Hacker J, Schmidt G, Hughes C, Knapp S, Marget M, Goebel W
Infect Immun. 1985 Feb;47(2):434-40. doi: 10.1128/iai.47.2.434-440.1985.
The uropathogenic Escherichia coli strain 536 (O6:K15:H31) exhibits a mannose-resistant hemagglutination phenotype (Mrh) with bovine erythrocytes and delayed Mrh with human and guinea pig erythrocytes. Neuraminidase treatment of the erythrocytes abolishes mannose resistant hemagglutination, which is typical for X fimbriae. E. coli strain 536 synthesizes two different fimbriae (Fim phenotype) protein subunits, 16.5 and 22 kilodaltons in size. In addition the strain shows mannose-sensitive hemagglutination and common type I (F1) fimbriae. The cosmid clone E. coli K-12(pANN801) and another nine independently isolated Mrh+ cosmid clones derived from a cosmid gene bank of strain 536 express the 16.5-kilodalton protein band, but not the 22-kilodalton protein, indicating an association of the Mrh+ property with the "16.5-kilodalton fimbriae." All cosmid clones were fimbriated, and they reacted with antiserum produced against Mrh+ fimbriae of the E. coli strain HB101(pANN801) and lacked mannose-sensitive hemagglutination (F1) fimbriae. From the Mrh fim cosmid DNA pANN801, several subclones coding for hemagglutination and X fimbriae were constructed. Subclones that express both hemagglutination and fimbriae and subclones that only code for the hemagglutination antigen were isolated; subclones that only produce fimbriae were not detected. By transposon Tn5 mutagenesis we demonstrated that about 6.5 kilobases of DNA is required for the Mrh+ Fim+ phenotype, and the 1.5- to 2-kilobase DNA region coding for the structural protein of the fimbriae has been mapped adjacent to the region responsible for the Mrh+ phenotype. Two different regions can thus be distinguished in the adhesion determinant, one coding for hemagglutination and the other coding for fimbria formation. Transformation of plasmid DNA from these subclones into a Mrh- Fim- mutant of E. coli 536 and into a galE (rough) strain of Salmonella typhimurium yielded transformants that expressed both hemagglutination and fimbria production.

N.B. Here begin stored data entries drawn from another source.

/-- STEP-6: `csrr a0, cycle`. -/
theorem test_fetch_csr : stepsTo (launch (w32 0xC0002573)) (launch (w32 0xC0002573))
    (.halted (.reservedInstruction 0xC0002573 4)) = true := by decide +kernel

/-- STEP-7: the prefix of a longer instruction in the last 4 bytes of the region. -/
theorem test_fetch_prefix48 : stepsTo (codeAt 12 (w32 0x0000001F)) (codeAt 12 (w32 0x0000001F))
    (.halted (.reservedInstruction 0x0000001F 4)) = true := by decide +kernel

/-- ORD-3: `fadd.s` with a reserved rm is Unimplemented, not ReservedInstruction. -/
theorem test_order_fadd_reserved_rm : stepsTo (launch (w32 0x00C5D553)) (launch (w32 0x00C5D553))
    (.halted (.unimplemented (.faddS 10 11 12 5))) = true := by decide +kernel

/-- ORD-7: an AMO on read-only memory reads, then faults as a store. -/
theorem test_order_amo_read_only :
    let s := launch (w32 0x00C5A52F) |>.setX 11 0x1000 |> withAtomics [.amoaddW]
    stepsTo s s (.halted (.memoryFault .store 0x1000)) = true := by decide +kernel

/-- ORD-8: SC without a reservation fails before any store check. -/
theorem test_order_sc_read_only :
    let s := launch (w32 0x18C5A52F) |>.setX 11 0x1000 |> withAtomics [.scW]
    stepsTo s (s |>.setX 10 1 |> withPc 0x1004) .next = true := by decide +kernel

/-! ### The MMU operations (95_test_vectors.md section 2.13) and admission (section 2.14) -/

/-- The table T0: a read-only borrowed region and, next to it, a writable owned one. -/
def tableT0 : State := { State.reset with regions := [⟨0x10000, 0x1000, false, false⟩, ⟨0x11000, 0x2000, true, true⟩] }

/-- T0 with region C at the top of the address space. -/
def tableT0C : State :=
  { State.reset with
    regions := [⟨0x10000, 0x1000, false, false⟩, ⟨0x11000, 0x2000, true, true⟩, ⟨0xFFFFFFFFFFFFF000, 0x1000, true,
      true⟩] }

/-- The base and the region table an operation answers, or the error. -/
def answer (r : Except ResourceError (Word × State)) : Option (Word × List Region) :=
  match r with
  | .ok (b, t) => some (b, t.regions)
  | .error _ => none

/-- MMU-1, MMU-6 to MMU-9: no region for length 0, nor at an illegal draw or without one. -/
theorem test_allocate_errors :
    answer (allocate 0 false (some 0x20000) tableT0) = none ∧ answer (allocate 1 false (some 0x12000) tableT0) = none ∧
    answer (allocate 1 false (some 0x20800) tableT0) = none ∧
    answer (allocate 0x2000 false (some 0xFFFFFFFFFFFFF000) tableT0) = none ∧ answer (allocate 1 false none tableT0) = none := by
  decide

/-- MMU-2 to MMU-4: the length is rounded up to whole pages, an exact multiple not further. -/
theorem test_allocate_rounds :
    answer (allocate 1 false (some 0x20000) tableT0) = some (0x20000, tableT0.regions ++ [⟨0x20000, 0x1000, true,
      true⟩]) ∧
    answer (allocate 0x1000 true (some 0x20000) tableT0) = some (0x20000, tableT0.regions ++ [⟨0x20000, 0x1000, true,
      true⟩]) ∧
    answer (allocate 0x1001 false (some 0x30000) tableT0) = some (0x30000, tableT0.regions ++ [⟨0x30000, 0x2000,
      true, true⟩]) := by
  decide

/-- MMU-5: a larger host page size. -/
theorem test_allocate_host_page :
    answer (allocate 1 false (some 0x40000) { tableT0 with cfg := { tableT0.cfg with hostPageSize := 16384 } })
      = some (0x40000, tableT0.regions ++ [⟨0x40000, 0x4000, true, true⟩]) := by decide

/-- MMU-10 to MMU-14: every region the range meets goes, whole; touching is not meeting. -/
theorem test_deallocate :
    (deallocate 0x11800 0x10 tableT0).regions = [⟨0x10000, 0x1000, false, false⟩] ∧
    (deallocate 0x10FFF 2 tableT0).regions = [] ∧ (deallocate 0x13000 0x1000 tableT0).regions = tableT0.regions ∧
    (deallocate 0x10000 0 tableT0).regions = tableT0.regions ∧ (deallocate 0 0x20000 tableT0).regions = [] := by decide

/-- MMU-15, MMU-16: the exact length, adjacent to another region or not. -/
theorem test_register :
    answer (registerHostMemory 0x40000 false (List.replicate 0x100 7) tableT0)
      = some (0x40000, tableT0.regions ++ [⟨0x40000, 0x100, false, false⟩]) ∧
    answer (registerHostMemory 0x13000 true (List.replicate 0x10 7) tableT0)
      = some (0x13000, tableT0.regions ++ [⟨0x13000, 0x10, true, false⟩]) := by decide +kernel

/-- MMU-17 to MMU-19: an overlap, no bytes, a range past the top. -/
theorem test_register_errors :
    answer (registerHostMemory 0x10F00 true (List.replicate 0x200 7) tableT0) = none ∧
    answer (registerHostMemory 0x40000 true [] tableT0) = none ∧
    answer (registerHostMemory 0xFFFFFFFFFFFFFF00 true (List.replicate 0x200 7) tableT0) = none := by decide +kernel

/-- MMU-20, MMU-21. -/
theorem test_translate :
    tableT0.translate 0x11FFF = some (⟨0x11000, 0x2000, true, true⟩,
      0xFFF) ∧ tableT0.translate 0x13000 = none := by decide

/-- ACC-1 to ACC-10, as the two admission checks. -/
theorem test_admission :
    tableT0C.readable 0x10FF8 8 = true ∧ tableT0C.readable 0x10FFC 8 = false ∧ tableT0C.readable 0x12FFF 2 = false ∧
    tableT0C.writable 0x10000 1 = false ∧ tableT0C.writable 0x11000 8 = true ∧ tableT0C.writable 0x12FFC 8 = false ∧
    tableT0C.readable 0xFFFFFFFFFFFFFFFF 1 = true ∧ tableT0C.readable 0xFFFFFFFFFFFFFFFF 2 = false ∧
    tableT0C.readable 0x11001 4 = true ∧ tableT0C.readable 0 1 = false := by decide

/-- The host's word of ADDI, placed for the next step, runs as the first instruction after reset. -/
theorem test_withFetchWord :
    let s := State.reset.withFetchWord 32 0x07B00513
    stepsTo s (s |>.setX 10 123 |> withPc 4) .next = true := by decide +kernel

/-- W1 (section 1): `li a0, 123; li a7, 93; ecall` run from its entry ends with Exit(123). -/
theorem test_exit_program :
    (match run 3 0x10000 { State.reset with
        regions := [⟨0x10000, 12, false, false⟩]
        mem := Memory.setBytes [] 0x10000 (w32 0x07B00513 ++ w32 0x05D00893 ++ w32 0x00000073) } with
      | .ended (.exit 123 t) u => decide (t = u) && decide (t.pc = 0x10008)
      | _ => false) = true := by decide +kernel

/-- Reference codes of the outcomes (60_exceptions.md rule R1100). -/
theorem test_outcome_codes :
    [outcomeCode .next, outcomeCode (.continueAt 0), outcomeCode (.halted .breakpoint),
      outcomeCode (.halted (.reservedInstruction 0 2)), outcomeCode (.halted (.memoryFault .load 0)),
      outcomeCode (.halted (.exit 0 State.reset)), outcomeCode (.halted (.unimplemented .ecall))] = [0, 1, 2, 3, 4,
      5, 6] := by
  decide

/-! ### A witness for the hypotheses of every statement that has some,
      one per clause and at the boundary of its range -/

theorem readAdmitted {s : State} {a : Word} {n : Nat} (h : s.readable a n = true) : ReadAdmitted s a n :=
  State.readable_iff.1 h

尿路致病性大肠杆菌菌株536(O6:K15:H31)对牛红细胞表现出甘露糖抗性血凝表型(Mrh),而对人及豚鼠红细胞则表现出延迟的Mrh。用神经氨酸酶处理红细胞可消除甘露糖抗性血凝,这是X菌毛的典型特征。大肠杆菌菌株536合成两种不同的菌毛(Fim表型)蛋白亚基,大小分别为16.5和22千道尔顿。此外,该菌株还表现出甘露糖敏感血凝和普通I型(F1)菌毛。黏粒克隆大肠杆菌K-12(pANN801)以及另外9个从菌株536的黏粒基因文库中独立分离得到的Mrh+黏粒克隆表达16.5千道尔顿的蛋白条带,但不表达22千道尔顿的蛋白,这表明Mrh+特性与“16.5千道尔顿菌毛”相关。所有黏粒克隆都有菌毛,它们与针对大肠杆菌菌株HB101(pANN801)的Mrh+菌毛产生的抗血清发生反应,并且缺乏甘露糖敏感血凝(F1)菌毛。从Mrh fim黏粒DNA pANN801构建了几个编码血凝和X菌毛的亚克隆。分离出了既表达血凝又表达菌毛的亚克隆以及只编码血凝抗原的亚克隆;未检测到只产生菌毛的亚克隆。通过转座子Tn5诱变,我们证明Mrh+ Fim+表型需要约6.5千碱基的DNA,并且编码菌毛结构蛋白的1.5至2千碱基DNA区域已定位在负责Mrh+表型的区域附近。因此,在黏附决定簇中可区分出两个不同区域,一个编码血凝,另一个编码菌毛形成。将这些亚克隆的质粒DNA转化到大肠杆菌536的Mrh- Fim-突变体以及鼠伤寒沙门氏菌的galE(粗糙)菌株中,得到了既表达血凝又产生菌毛的转化体。